For the Bank of England, pay growth is just about on track to meet their forecast of 5.1% 3m/yr in Q2 but the lack of further downward progress in services price inflation – their most important single indicator - will be cause for concern. We now see the BoE’s first rate cut in November (see Gone till November, 11 July 2024).

Consumers point to a more subdued summer for economic activity

UK GDP expanded 0.4% m-o-m in May, in part flattered by a warm weather bounce following a soggy April (when GDP growth was 0%). Nonetheless, on a 3m/3m basis the UK economy grew 0.9% and is on track to record decent second quarter growth. For June, while PMI activity indices pointed to slowing momentum, output remained in expansionary territory at 52.3. And, retail sales – that makes up about 5% of total GDP - fell -1.2% m-o-m in June, however, that follows strong growth in May (2.9%).

GfK consumer confidence then started the third quarter on a less benign note, rising just 1pt in July to -13. Falling inflation and robust wage growth is helping to support a recovery in real incomes; however, households seem to be more cautious. Confidence in own personal financial situation for the year ahead declined for a second consecutive month to +3 and the saving index rose to +27, near its recent highs.
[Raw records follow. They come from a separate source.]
-- ==== Sys2Proof/Machine/Heap.lean ====
section
/-! DEFINITION. The heap commands HINIT, HENSURE, LD8 to LD64, ST8 to ST64, MEMCPY, MEMMOVE, MEMSET (41_heap.md). -/

namespace Sys2Proof.Machine

/-! ### Creation and capacity -/

/-- HINIT: creates the heap of x[rs1] zero bytes and an empty allocator, once (R131). -/
def execHinit (rs1 : Reg) (s : State) : Host.Outcome State Fault Refusal :=
  command (.hinit rs1) s do
    require (s.init = false) .heapState (s.reg rs1)
    require (8 ≤ s.regInt rs1) .invalidArgument (s.reg rs1)
    require (s.regInt rs1 ≤ s.heapMax) .outOfMemory (s.reg rs1)
    pure
      { s with
        init := true
        cap := (s.regInt rs1).toNat
        mem := []
        bin := Vector.replicate 16 0
        large := 0
        bump := 8
        live := [] }

/-- HENSURE: the capacity becomes at least x[rs1] (R132). -/
def execHensure (rs1 : Reg) (s : State) : Host.Outcome State Fault Refusal :=
  command (.hensure rs1) s do
    require (s.init = true) .heapState (s.reg rs1)
    require (0 ≤ s.regInt rs1) .invalidArgument (s.reg rs1)
    ensureCapacity s (s.regInt rs1).toNat

/-! ### Typed loads and stores -/

/-- A load of `n` bytes, zero-extended (R133 to R136). -/
def loadInto (s : State) (rd rs1 : Reg) (n : Nat) : Except Raise State := do
  let v ← memRead s (s.reg rs1) n
  pure (s.setReg rd v)

/-- LD8 (R133). -/
def execLd8 (rd rs1 : Reg) (s : State) : Host.Outcome State Fault Refusal :=
  command (.ld8 rd rs1) s (loadInto s rd rs1 1)

/-- LD16 (R134). -/
def execLd16 (rd rs1 : Reg) (s : State) : Host.Outcome State Fault Refusal :=
  command (.ld16 rd rs1) s (loadInto s rd rs1 2)

/-- LD32 (R135). -/
def execLd32 (rd rs1 : Reg) (s : State) : Host.Outcome State Fault Refusal :=
  command (.ld32 rd rs1) s (loadInto s rd rs1 4)

/-- LD64 (R136). -/
def execLd64 (rd rs1 : Reg) (s : State) : Host.Outcome State Fault Refusal :=
  command (.ld64 rd rs1) s (loadInto s rd rs1 8)

/-- ST8 stores `x[rs2] mod 2^8` (R137). -/
def execSt8 (rs1 rs2 : Reg) (s : State) : Host.Outcome State Fault Refusal :=
  command (.st8 rs1 rs2) s (memWrite s (s.reg rs1) 1 (s.reg rs2))

/-- ST16 stores `x[rs2] mod 2^16` (R138). -/
def execSt16 (rs1 rs2 : Reg) (s : State) : Host.Outcome State Fault Refusal :=
  command (.st16 rs1 rs2) s (memWrite s (s.reg rs1) 2 (s.reg rs2))

/-- ST32 stores `x[rs2] mod 2^32` (R139). -/
def execSt32 (rs1 rs2 : Reg) (s : State) : Host.Outcome State Fault Refusal :=
  command (.st32 rs1 rs2) s (memWrite s (s.reg rs1) 4 (s.reg rs2))

/-- ST64 stores x[rs2] (R140). -/
def execSt64 (rs1 rs2 : Reg) (s : State) : Host.Outcome State Fault Refusal :=
  command (.st64 rs1 rs2) s (memWrite s (s.reg rs1) 8 (s.reg rs2))

/-! ### Bulk operations -/

/-- The range test of the bulk operations: the `len` bytes from the signed address in `r` lie in 0 to CAP - 1, else
AddressOutOfRange with the register's value (R141 to R143). -/
def requireRange (s : State) (r : Reg) (len : Int) : Except Raise Unit :=
  require (0 ≤ s.regInt r ∧ s.regInt r + len ≤ s.cap) .addressOutOfRange (s.reg r)

/-- MEMCPY: copies x[rs3] bytes from x[rs2] to x[rs1]; any overlap raises InvalidArgument; a length of 0 checks no address (R141). -/
def execMemcpy (rs1 rs2 rs3 : Reg) (s : State) : Host.Outcome State Fault Refusal :=
  command (.memcpy rs1 rs2 rs3) s do
    let d := s.regInt rs1
    let a := s.regInt rs2
    let len := s.regInt rs3
    require (s.init = true) .heapState (s.reg rs1)
    require (0 ≤ len) .invalidArgument (s.reg rs3)
    if len = 0 then pure s
    else do
      requireRange s rs1 len
      requireRange s rs2 len
      require (d + len ≤ a ∨ a + len ≤ d) .invalidArgument (s.reg rs2)
      pure { s with mem := s.mem.copyUp d.toNat a.toNat len.toNat }

/-- MEMMOVE: as MEMCPY for ranges that may overlap, every source byte read before the first is written (R142). -/
def execMemmove (rs1 rs2 rs3 : Reg) (s : State) : Host.Outcome State Fault Refusal :=
  command (.memmove rs1 rs2 rs3) s do
    let len := s.regInt rs3
    require (s.init = true) .heapState (s.reg rs1)
    require (0 ≤ len) .invalidArgument (s.reg rs3)
    if len = 0 then pure s
    else do
      requireRange s rs1 len
      requireRange s rs2 len
      pure { s with mem := s.mem.store (s.regInt rs1).toNat (s.mem.load (s.regInt rs2).toNat len.toNat) }

/-- MEMSET: fills x[rs3] bytes from x[rs1] with the low byte of x[rs2] (R143). -/
def execMemset (rs1 rs2 rs3 : Reg) (s : State) : Host.Outcome State Fault Refusal :=
  command (.memset rs1 rs2 rs3) s do
    let len := s.regInt rs3
    require (s.init = true) .heapState (s.reg rs1)
    require (0 ≤ len) .invalidArgument (s.reg rs3)
    if len = 0 then pure s
    else do
      requireRange s rs1 len
      pure { s with mem := s.mem.store (s.regInt rs1).toNat (List.replicate len.toNat (BitVec.ofNat 8 (s.reg rs2))) }

end Sys2Proof.Machine
end

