/-- The heap and allocator of `s` hold the chunks `cs`, in address order, and the free lists `ls`, head first, as R43 (I1) to (I6)
say; no byte from CAP up exists (R61) and the capacity is in its bounds. -/
structure Represents (s : State) (cs : List Chunk) (ls : FreeList → List Nat) : Prop where
  init : s.init = true
  bound : s.bump.toNat ≤ s.cap ∧ s.cap ≤ s.heapMax ∧ s.heapMax < 2 ^ 62
  beyond : ∀ a, s.cap ≤ a → s.mem.read a = 0
  tiled : s.mem.Tiled 8 cs s.bump.toNat
  apart : cs.IsChain fun c d => c.used = true ∨ d.used = true
  linked : ∀ l, s.mem.Linked (s.head l) (ls l)
  nodup : ∀ l, (ls l).Nodup
  member : ∀ l p, p ∈ ls l ↔ ∃ c ∈ cs, c.addr = p ∧ c.used = false ∧ listFor c.size = l
  live : ∀ p, p ∈ s.live ↔ ∃ c ∈ cs, c.addr = p ∧ c.used = true

/-- The allocator's data are as R43 says, for some chunks and lists. -/
def HeapTiled (s : State) : Prop := ∃ cs ls, Represents s cs ls

/-- The first chunk of a list, in list order, with at least `r` payload bytes (R165). -/
def firstFit (cs : List Chunk) (ps : List Nat) (r : Nat) : Option Chunk :=
  (ps.filterMap fun p => cs.find? fun c => c.addr = p).find? fun c => r ≤ c.size

/-- The chunk the search finds: in the bin of `r` when `r` is at most 1024, else or failing that in the large list (R174). -/
def searchFit (cs : List Chunk) (ls : FreeList → List Nat) (r : Nat) : Option Chunk :=
  (if r ≤ 1024 then firstFit cs (ls (listFor r)) r else none).or (firstFit cs (ls .large) r)

/-- A chunk is cut into an allocation of `r` bytes at its front and, when the surplus is above 16, a free chunk (R168). -/
def Chunk.cut (c : Chunk) (r : Nat) : List Chunk :=
  if 16 < c.size - r then [⟨c.addr, r, true⟩, ⟨c.addr + r + 16, c.size - r - 16, false⟩] else [⟨c.addr, c.size, true⟩]

/-- The lists without the chunk at `p` (R165, R166). -/
def without (ls : FreeList → List Nat) (p : Nat) : FreeList → List Nat := fun l => (ls l).erase p

/-- The lists with the chunk at `p` of `size` payload bytes at the head of its list (R167). -/
def withHead (ls : FreeList → List Nat) (p size : Nat) : FreeList → List Nat :=
  fun l => if l = listFor size then p :: ls l else ls l

/-- The lists after the chunk `c` is taken and cut for `r` bytes (R165, R168). -/
def listsAfterCut (ls : FreeList → List Nat) (c : Chunk) (r : Nat) : FreeList → List Nat :=
  if 16 < c.size - r then withHead (without ls c.addr) (c.addr + r + 16) (c.size - r - 16) else without ls c.addr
The lack of translation from higher real disposable income into consumption perhaps reflects still high interest rates and an element of cost of living scarring.

Post election fiscal direction

The UK general election passed with little fuss despite the Labour Party’s landslide victory. In France, the snap parliamentary election ended in gridlock with no party winning an outright majority. However, even before the latest political twists and turns, Europe faced a tough fiscal consolidation challenge.